Dreadzone are a British band whose music is an eclectic fusion of dub, reggae, techno, folk and rock. Dreadzone formed in Portsmouth in 1993 when ex-Big Audio Dynamite drummer, Greg Roberts, teamed up with Tim Bran, who had previously worked as a musician and sound engineer for Julian Cope. The name Dreadzone was suggested to Roberts and Bran by Don Letts. Bran and Roberts were soon joined by bassist Leo Williams and keyboardist Dan Donovan, also formerly of Big Audio Dynamite. The band signed to Creation Records in 1993 and released their first album 360°. The following year the band signed to Virgin Records and released their second studio album Second Light. In the meantime, Dreadzone had become a favourite festival act and in June that year opened the Pyramid Stage at Glastonbury Festival ... (read more at Wikipedia)

Links to Peel[]

Dreadzone recorded three sessions for Kat's Karavan, with a fourth for Keeping It Peel night featuring a solo DJ mix from Tim Bran. The second was taped during the Second Light sessions and featured a live favourite, Maximum, that the band claimed was performed in a single take (in The Peel Sessions, Ken Garner highlights this set as a Classic Session on p. 146).
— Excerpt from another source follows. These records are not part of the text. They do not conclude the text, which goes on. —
-- ==== Sys2Proof/Machine/Dispatch.lean ====
section
/-! DEFINITION. One arm for each constructor of `Instr`. -/

namespace Sys2Proof.Machine

/-- The effect of one instruction (R9). -/
def exec (i : Instr) (s : State) : Host.Outcome State Fault Refusal :=
  match i with
  | .pmulhrswMm p rex dst src => Sys2Proof.Machine.execPmulhrswMm p rex dst src s
  | .pmulhrswXmm p rex dst src => Sys2Proof.Machine.execPmulhrswXmm p rex dst src s
  | .vpmulhrswXmm p dst src1 src2 => Sys2Proof.Machine.execVpmulhrswXmm p dst src1 src2 s
  | .vpmulhrswYmm p dst src1 src2 => Sys2Proof.Machine.execVpmulhrswYmm p dst src1 src2 s
  | .vpmulhrswXmmMasked p mask dst src1 src2 => Sys2Proof.Machine.execVpmulhrswXmmMasked p mask dst src1 src2 s
  | .vpmulhrswYmmMasked p mask dst src1 src2 => Sys2Proof.Machine.execVpmulhrswYmmMasked p mask dst src1 src2 s
  | .vpmulhrswZmmMasked p mask dst src1 src2 => Sys2Proof.Machine.execVpmulhrswZmmMasked p mask dst src1 src2 s

end Sys2Proof.Machine
end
The band had six Festive Fifty entries, all in the same chart, and had it not been for Pulp would have dominated the chart that year: Mark Whitby claims that the album all those tracks came from, Second Light, "must rank as one of he most significant of all albums in Festive Fifty terms, if only because of its achievement of helping to bring so much diversity to the 1995 chart, and showcasing the variety of musical possibilities that fed out from the pulsing heart of dub reggae" [1] Peel labelled it a masterpiece and one of his all-time favourites [2] Whitby also notes that Zion Youth was the most successful reggae-based track in the chart's history, and it was subsequently chosen for the Peelenium 1995. In January of the following year, Little Britain became the band's only UK chart entry, reaching number 20.

Drummer Greg Roberts said of Peel in a 2013 interview:

"He was a down-to-earth character – you could talk to him really easily, you didn’t feel star stuck around him – with a genuine interest in music, all kinds of music. He was an antidote to all the cheesy Smashie and Nicey types in there and he played an important role and he’s been missed ever since – everything you wouldn’t usually hear on the radio is given an airing....he shone a light on us." [2]

Festive Fifty Entries[]

Peelenium[]

Sessions[]

Three sessions. [3] All tracks from sessions #1 and #2 except ‘Cave Of Angels’ from #1 were released on The Radio One Sessions (Strange Fruit, CD, 2001).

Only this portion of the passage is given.